After the trial, Dodd’s primary goal was to make sure that future generations learn from the lessons of the past, a concern that was reflected in his advice to the tribunal that “these incredible events be established by clear and public proof, so that no one can ever doubt that they were fact and not fable.”

“He came home a changed man,” reflects Chris. “It was a life-altering experience. Everything else he did was a reflection of those 15 months.” But his main concern remained the future. “He believed by not remembering, people will repeat the same mistakes,” adds Chris.

“He came to the conclusion that complacency is the greatest enemy, that when people stop paying attention to terrorism, this is what can happen,” says Carolyn, who lives in an assisted living facility in West Hartford.

His oldest children also remember a dramatic change in their father’s appearance.

When he left Connecticut in July 1945, he was a young robust man of 38, with a full head of dark hair. Five months later, with the trial well underway, he surprised his family with a brief Christmas visit.

“He came in very late at night and they woke us up,” recalls Carolyn. “I remember telling him, ‘You look so different.’”

And indeed he did.

“His hair had turned completely grey. It was not like that when he left. It was black. Anxiety did it to him,” Carolyn says.

Her brother, Tom, recalls the same transformation. “He seemed older—I remember that,” he says. “It was a crushing experience. I think when he came back, he really couldn’t convince people how awful this thing was. He gave a lot of speeches, but he was shocked about how little people knew.”
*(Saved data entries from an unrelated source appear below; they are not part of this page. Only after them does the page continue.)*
/-- 70_reset_and_hazards.md R103 with R98 and R21: after the Accept edge, whatever the host drives without rst
(changed inputs and further requests included), the block stays BUSY with the old RESP for some latency of
at least one edge, and the edge that ends it makes the phase FULL with the response to the accepted request.
The latency is the model's free value (log 2): nothing says which number it is. -/
def Obligations.AcceptedRequestIsAnsweredAfterItsLatency : Prop :=
  ∀ (s : State) (r : Request) (rest : List HostAction),
    s.initialised = true → s.phase ≠ .busy → RequestFits s.cfg.nmax r →
      ∃ L, 1 ≤ L ∧ ∀ ps : List Pins, ps.length = L → (∀ p ∈ ps, p.rst = false) →
        (∀ j, j < L → ∃ u,
            edges (1 + j) { s with script := .request r :: (ps.map HostAction.drive ++ rest) } = .next u
              ∧ u.phase = .busy ∧ u.resp = s.resp ∧ u.req = r)
          ∧ edges (1 + L) { s with script := .request r :: (ps.map HostAction.drive ++ rest) }
              = .next { s with req := r, resp := respondTo s.cfg.nmax (decodeRequest r), phase := .full,
                               wait := 0, draws := s.draws + 1, script := rest }

/-- 30_encoding.md R52: a request line presents its bundle with req_valid = 1 until the edge where it is accepted
and is then dropped; WAIT drives nothing until resp_valid = 1 and then lets the next line act; RESET drives
rst = 1 for one edge; EXPECT is no action; the lines run in order. The program lines WAIT and RESET are the
host's items of those names, and a program's items are those of its lines. -/
def Obligations.HostLinesDriveThePinsInOrder : Prop :=
  ∀ (nmax : Nat) (p : Phase) (rest : List HostAction),
    (∀ r, hostEdge nmax p (.request r :: rest)
        = ({ rst := false, reqValid := true, req := r },
           if p = .busy then .request r :: rest else rest))
      ∧ (p ≠ .full → (hostEdge nmax p (.wait :: rest)).1.rst = false
          ∧ (hostEdge nmax p (.wait :: rest)).1.reqValid = false
          ∧ (hostEdge nmax p (.wait :: rest)).2 = .wait :: rest)
      ∧ hostEdge nmax .full (.wait :: rest) = hostEdge nmax .full rest
      ∧ (hostEdge nmax p (.reset :: rest)).1.rst = true
      ∧ (hostEdge nmax p (.reset :: rest)).2 = rest
      ∧ hostScript nmax [] = [] ∧ hostScript nmax [.wait] = [.wait] ∧ hostScript nmax [.reset] = [.reset]
      ∧ (∀ text prog, hostScript nmax (.expect text :: prog) = hostScript nmax prog)
      ∧ ∀ l prog, hostScript nmax (l :: prog) = hostScript nmax [l] ++ hostScript nmax prog

/-- 30_encoding.md R51: each character of a string is one symbol, its 8-bit code, and the escape \xHH is the code 0xHH,
16 times the first digit's value plus the second's, wherever it stands in the string; a backslash that starts no
escape is a character like any other (log 15, DESIGN CHOICE). Symbol k goes to lane k, lanes the string does not
write hold 0x00, len is the number of symbols except in .req, and DECODE and ISVALID write m = 0. -/
def Obligations.RequestNotationWritesTheBundle : Prop :=
  (∀ str : List Char, '\\' ∉ str → symbolsOf str = str.map fun ch => BitVec.ofNat 8 ch.toNat)
    ∧ (∀ ch rest, ch ≠ '\\' → symbolsOf (ch :: rest) = BitVec.ofNat 8 ch.toNat :: symbolsOf rest)
    ∧ (∀ hi lo a b rest, HexValue hi a → HexValue lo b →
        hexByte hi lo = some (BitVec.ofNat 8 (16 * a + b))
          ∧ symbolsOf ('\\' :: 'x' :: hi :: lo :: rest)
              = BitVec.ofNat 8 (16 * a + b) :: symbolsOf rest)
    ∧ (∀ rest, (∀ hi lo a b rest', rest = 'x' :: hi :: lo :: rest' → HexValue hi a → ¬ HexValue lo b) →
        symbolsOf ('\\' :: rest) = 0x5c#8 :: symbolsOf rest)
    ∧ ∀ (nmax m n op len : Nat) (str : List Char), ∃ sym,
        sym.length = nmax ∧ (∀ k, k < nmax → lane sym k = (symbolsOf str).getD k 0x00#8)
          ∧ HostLine.action nmax (.encode m n str)
              = some (.request { op := 0b00#2, m := m, n := n, len := (symbolsOf str).length, sym := sym })
          ∧ HostLine.action nmax (.decode n str)
              = some (.request { op := 0b01#2, m := 0, n := n, len := (symbolsOf str).length, sym := sym })
          ∧ HostLine.action nmax (.isvalid n str)
              = some (.request { op := 0b10#2, m := 0, n := n, len := (symbolsOf str).length, sym := sym })
          ∧ HostLine.action nmax (.req op m n len str)
              = some (.request { op := BitVec.ofNat 2 op, m := m, n := n, len := len, sym := sym })

/-! ### Encoding -/

/-- 30_encoding.md R40, R41, R42: every bit of every field of every request that a bundle can carry survives
packing and decoding, for every capacity. -/
def Obligations.DecodeOfEncodeIsTheOperation : Prop :=
  ∀ (nmax : Nat) (i : Instr), i.wellFormed nmax = true → decode nmax (encode nmax i) = i

/-- 30_encoding.md R40: a packed request has REQW = 2 + 3W + 8 NMAX bits, and its fields are the bits that R40 names
(145 bits in the reference configuration). -/
def Obligations.PackedRequestFieldsStandAtTheirBits : Prop :=
  (∀ (nmax W : Nat) (v : BitVec (reqWidth nmax)), W = bitlength nmax →
      reqWidth nmax = 2 + 3 * W + 8 * nmax
        ∧ (unpackRequest nmax v).op.toNat = v.toNat % 2 ^ 2
        ∧ (unpackRequest nmax v).m = v.toNat / 2 ^ 2 % 2 ^ W
        ∧ (unpackRequest nmax v).n = v.toNat / 2 ^ (W + 2) % 2 ^ W
        ∧ (unpackRequest nmax v).len = v.toNat / 2 ^ (2 * W + 2) % 2 ^ W
        ∧ (unpackRequest nmax v).sym.length = nmax
        ∧ (∀ j, j < nmax →
            (lane (unpackRequest nmax v).sym j).toNat = v.toNat / 2 ^ (3 * W + 2 + 8 * j) % 2 ^ 8)
        ∧ packRequest nmax (unpackRequest nmax v) = v)
    ∧ bitlength 16 = 5 ∧ reqWidth 16 = 145

/-- 30_encoding.md R48, R49, R50: every word of REQW bits is the packed form of the well-formed operation that is
decoded from it, so no two words mean the same bundle and no word means none. -/
def Obligations.EncodeOfDecodeIsTheWord : Prop :=
  ∀ (nmax : Nat) (v : BitVec (reqWidth nmax)),
    encode nmax (decode nmax v) = v ∧ (decode nmax v).wellFormed nmax = true

/-- 30_encoding.md R41 and spec/opcode_table.json: the two low bits of a packed request select the operation. -/
def Obligations.LowTwoBitsSelectTheOperation : Prop :=
  ∀ (nmax : Nat) (v : BitVec (reqWidth nmax)),
    (v.toNat % 4 = 0 ↔ ∃ x, decode nmax v = .encode x)
      ∧ (v.toNat % 4 = 1 ↔ ∃ x, decode nmax v = .decode x)
      ∧ (v.toNat % 4 = 2 ↔ ∃ x, decode nmax v = .isvalid x)
      ∧ (v.toNat % 4 = 3 ↔ ∃ x, decode nmax v = .reserved x)

/-- Words of 95_test_vectors.md (E-1, D-1, V-3, I-2) written out from the packing of R40 decode to the operations
they stand for. -/
def Obligations.WordsOfTheVectorsDecode : Prop :=
  decode 16 0x626260624390#145
      = .encode ⟨4, 7, 4, [0x31#8, 0x30#8, 0x31#8, 0x31#8] ++ List.replicate 12 0x00#8⟩
    ∧ decode 16 0x626260606262607381#145
      = .decode ⟨0, 7, 7, [0x30#8, 0x31#8, 0x31#8, 0x30#8, 0x30#8, 0x31#8, 0x31#8]
          ++ List.replicate 9 0x00#8⟩
    ∧ decode 16 0x626260626262607382#145
      = .isvalid ⟨0, 7, 7, [0x30#8, 0x31#8, 0x31#8, 0x31#8, 0x30#8, 0x31#8, 0x31#8]
          ++ List.replicate 9 0x00#8⟩
    ∧ decode 16 0x626260624393#145
      = .reserved ⟨4, 7, 4, [0x31#8, 0x30#8, 0x31#8, 0x31#8] ++ List.replicate 12 0x00#8⟩

/-- The model's byte view of a packed request (log 9, DESIGN CHOICE): it carries every well-formed operation, and
a list of another length or with a bit above the bundle is rejected by name, any other is decoded. -/
def Obligations.ByteDecoderIsTotalAndInverse : Prop :=
  ∀ nmax : Nat,
    (∀ i : Instr, i.wellFormed nmax = true → decodeBytes nmax (encodeBytes nmax i) = .ok i)
      ∧ ∀ bs : List Byte,
          (decodeBytes nmax bs = .error .wrongByteCount ↔ bs.length ≠ reqBytes nmax)
            ∧ (decodeBytes nmax bs = .error .bitAboveRequest
                ↔ bs.length = reqBytes nmax ∧ 2 ^ reqWidth nmax ≤ natOfBytes bs)
            ∧ ((∃ i, decodeBytes nmax bs = .ok i)
                ↔ bs.length = reqBytes nmax ∧ natOfBytes bs < 2 ^ reqWidth nmax)

/-- 30_encoding.md R45: a packed response has RESPW bits, its fields are the bits that R45 names (36 bits in the
reference configuration), and packing loses no bit of a response whose fields fit. -/
def Obligations.PackedResponseFieldsStandAtTheirBits : Prop :=
  (∀ (nmax W RRW RMAX B : Nat), W = bitlength nmax → RMAX = rmin nmax → RRW = bitlength RMAX →
      B = W + 4 + nmax + RRW →
      respWidth nmax = B + RMAX + 3
        ∧ (∀ v : BitVec (respWidth nmax),
            (statusCode (unpackResponse nmax v).status).toNat = v.toNat % 2 ^ 2
              ∧ (unpackResponse nmax v).op.toNat = v.toNat / 2 ^ 2 % 2 ^ 2
              ∧ (unpackResponse nmax v).len = v.toNat / 2 ^ 4 % 2 ^ W
              ∧ (unpackResponse nmax v).bits.length = nmax
              ∧ (∀ i, i < nmax →
                  (unpackResponse nmax v).bits.getD i false = v.toNat.testBit (W + 4 + i))
              ∧ (unpackResponse nmax v).r = v.toNat / 2 ^ (W + 4 + nmax) % 2 ^ RRW
              ∧ (unpackResponse nmax v).syndrome = v.toNat / 2 ^ B % 2 ^ RMAX
              ∧ (unpackResponse nmax v).hadError = v.toNat.testBit (B + RMAX)
              ∧ (unpackResponse nmax v).uncorrectable = v.toNat.testBit (B + RMAX + 1)
              ∧ (unpackResponse nmax v).isValid = v.toNat.testBit (B + RMAX + 2)
              ∧ packResponse nmax (unpackResponse nmax v) = v)
        ∧ ∀ p : Response, ResponseFits nmax p → unpackResponse nmax (packResponse nmax p) = p)
    ∧ rmin 16 = 5 ∧ bitlength 5 = 3 ∧ respWidth 16 = 36

/-! ### Parameters -/

/-- 40_parameters.md R53: rmin(n) is the smallest r with 2^r >= n + 1, for every n. -/
def Obligations.ParityCountIsMinimal : Prop :=
  ∀ n : Nat,
    n + 1 ≤ 2 ^ rmin n ∧ (∀ r, n + 1 ≤ 2 ^ r → rmin n ≤ r)
      ∧ rmin 0 = 0 ∧ (1 ≤ n → 1 ≤ rmin n)

/-- 40_parameters.md R54: validateParams computes r = n - m over the integers, fails for r <= 0 (so for m > n,
m = n and n = 0), and else holds exactly when 2^r >= n + 1. -/
def Obligations.ValidateParamsOverTheIntegers : Prop :=
  ∀ m n : Nat,
    ((n : Int) - m ≤ 0 → validateParams m n = false)
      ∧ (∀ r : Nat, (n : Int) - m = r → 0 < r → (validateParams m n = true ↔ n + 1 ≤ 2 ^ r))
      ∧ (n < m → validateParams m n = false) ∧ validateParams n n = false
      ∧ validateParams m 0 = false ∧ validateParams 4 6 = false
      ∧ validateParams 3 7 = true

/-- 40_parameters.md R62 (which the spec derives): for each n in 1..NMAX ENCODE's gate accepts exactly
m = n - rmin(n), and the gate of DECODE and ISVALID accepts every such n and no other. -/
def Obligations.GateAcceptsExactlyOneDataLength : Prop :=
  ∀ nmax m n : Nat,
    (paramsOkEncode nmax m n = true ↔ 1 ≤ n ∧ n ≤ nmax ∧ m + rmin n = n)
      ∧ (paramsOkDecode nmax n = true ↔ 1 ≤ n ∧ n ≤ nmax)

/-- 40_parameters.md R60 (which the spec derives): the parity positions of 1..n are the 2^k with k < rmin(n), in
order, and there are n - rmin(n) data positions; the positions are 1..n, each once, in increasing order
(00_scope.md R6). -/
def Obligations.ParityPositionsAreThePowersOfTwo : Prop :=
  ∀ n : Nat,
    (positions n).filter isPow2 = (List.range (rmin n)).map (2 ^ ·)
      ∧ ((positions n).filter fun pos => !isPow2 pos).length + rmin n = n
      ∧ (∀ pos, pos ∈ positions n ↔ 1 ≤ pos ∧ pos ≤ n) ∧ (positions n).Pairwise (· < ·)

/-- 40_parameters.md R61 (which the spec derives): every parity index names a position of 1..n, only bits below r
of a position can be set, and every syndrome is below 2^r; and r equals bitlength(n) (which R53 derives). -/
def Obligations.ParityIndicesAndSyndromesStayInRange : Prop :=
  ∀ n : Nat,
    (∀ k, k < rmin n → 1 ≤ 2 ^ k ∧ 2 ^ k ≤ n)
      ∧ (∀ pos, pos ∈ positions n → pos < 2 ^ rmin n)
      ∧ (∀ c : List Bool, syndrome c n (rmin n) < 2 ^ rmin n)
      ∧ rmin n = bitlength n

/-! ### The five sub-blocks -/

/-- 41_encoder.md R63: the interleaved word has n positions; a parity position holds 0, and a data position holds
the data bit whose index is the number of data positions before it. -/
def Obligations.InterleavePlacesDataBitsInOrder : Prop :=
  ∀ (n : Nat) (d : List Bool), d.length + rmin n = n →
    (interleave d n).length = n
      ∧ (∀ pos, pos ∈ positions n → isPow2 pos = true → bitAt (interleave d n) pos = false)
      ∧ (∀ pos, pos ∈ positions n → isPow2 pos = false →
          bitAt (interleave d n) pos
            = d.getD ((positions (pos - 1)).filter fun q => !isPow2 q).length false)

/-- 41_encoder.md R64: the rounds k = 0 .. r-1 in increasing order, each of which stores at position 2^k the
parity of the current bits over the positions with bit k set, and changes no other position. -/
def Obligations.ParityRoundsStoreTheCurrentParity : Prop :=
  ∀ (n : Nat) (d : List Bool), d.length + rmin n = n →
    hammingEncoder d n 0 = interleave d n
      ∧ ∀ k, k < rmin n →
          bitAt (hammingEncoder d n (k + 1)) (2 ^ k)
              = xorAll (((positions n).filter fun pos => pos.testBit k).map (bitAt (hammingEncoder d n k)))
            ∧ (∀ pos, pos ∈ positions n → pos ≠ 2 ^ k →
                bitAt (hammingEncoder d n (k + 1)) pos = bitAt (hammingEncoder d n k) pos)
            ∧ (hammingEncoder d n (k + 1)).length = n

/-- 41_encoder.md R65 (which the spec derives): parity position 2^k becomes the exclusive-or of the data positions
with bit k set, data positions keep their bits, and the rounds may be done in any order. -/
def Obligations.ParityBitsDoNotDependOnTheOrder : Prop :=
  ∀ (n : Nat) (d : List Bool), d.length + rmin n = n →
    (∀ k, k < rmin n →
        bitAt (hammingEncoder d n (rmin n)) (2 ^ k)
          = xorAll (((positions n).filter fun pos => !isPow2 pos && pos &&& 2 ^ k != 0).map
              (bitAt (interleave d n))))
      ∧ (∀ pos, pos ∈ positions n → isPow2 pos = false →
          bitAt (hammingEncoder d n (rmin n)) pos = bitAt (interleave d n) pos)
      ∧ ∀ ks : List Nat, ks.Perm (List.range (rmin n)) →
          ks.foldl (parityRound n) (interleave d n) = hammingEncoder d n (rmin n)

/-- 41_encoder.md R67 (which the spec derives): every codeword that the encoder makes has syndrome 0. -/
def Obligations.EncodedWordHasSyndromeZero : Prop :=
  ∀ (n : Nat) (d : List Bool), d.length + rmin n = n →
    syndrome (hammingEncoder d n (rmin n)) n (rmin n) = 0

/-- 42_decoder.md R68: bit k of the syndrome is the parity over the positions with bit k set, for each k below r,
and no other bit is set; the all-zero codeword gives 0, and n = 1 gives c[1]. A parity is 1 exactly when an odd
number of the bits are 1 (00_scope.md R9). -/
def Obligations.SyndromeBitsAreTheParities : Prop :=
  ∀ (c : List Bool) (n r : Nat),
    (∀ k, k < r → (syndrome c n r).testBit k
        = xorAll (((positions n).filter fun pos => pos.testBit k).map (bitAt c)))
      ∧ (∀ k, r ≤ k → (syndrome c n r).testBit k = false)
      ∧ syndrome (List.replicate n false) n r = 0
      ∧ syndrome c 1 1 = (bitAt c 1).toNat
      ∧ ∀ bs : List Bool, xorAll bs = decide (bs.count true % 2 = 1)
The day-in and day-out grind of preparing and interrogating the Nazis even led Thomas Dodd to question the value of the mission. In a letter of June 9, 1946 to his wife, Grace, three months before his return, he wrote: “Sometimes I wonder if this was worthwhile.”

But then frequently, he reaffirmed his belief in the historical significance of the Nuremberg Trial, which became a model for war crime trials thereafter.

“Sometime the real value of this case will be known and understood,” he wrote. “As time goes on, I do feel it will be recognized as one of the most important events in the history of the world. “

The written record of these events are now frail, aged documents, typed on legal paper with handwritten notes interspersed, and stored in boxes in the center that bears his name—documents that record the last chapter in the lives of men responsible for one of the most violent and horrific periods of world history.

“In America, we’re both blessed and burdened with no memory,” says Chris Dodd. “We’re blessed because life moves on and we forget. But it’s a burden because by not remembering, we repeat the same mistakes.”

Elected to the Connecticut’s 2nd Congressional District in 1975, and re-elected twice, and upon Abraham Ribicoff (who served as the Congressman from Connecticut’s 1st District before his father, Thomas, was elected to that seat) announcing he would not seek another term, Dodd ran for the seat, and won the seat for five consecutive terms. Dodd also served as Chairman of the Democratic National from 1995 until 1997. Between 2001 and 2003, served as the Senate Rules Committee Chair, and as the Senate Banking Committee Chair from 2007 until 2011.

In 2007, Dodd annouced his candidacy for Presidency of the United States, running against candidates, such as Hillary Clinton, Barack Obama, and Joe Biden, names we are all familiar with.After losing the primary to Barack Obama, he endorsed him for President.

On January 6, 2010, Dodd announced he would retire at the end of his term. He gave his farewell speech on the Senate Floor on November 30th, 2010. He is currently Chairman and CEO of the Motion Picture Association of America.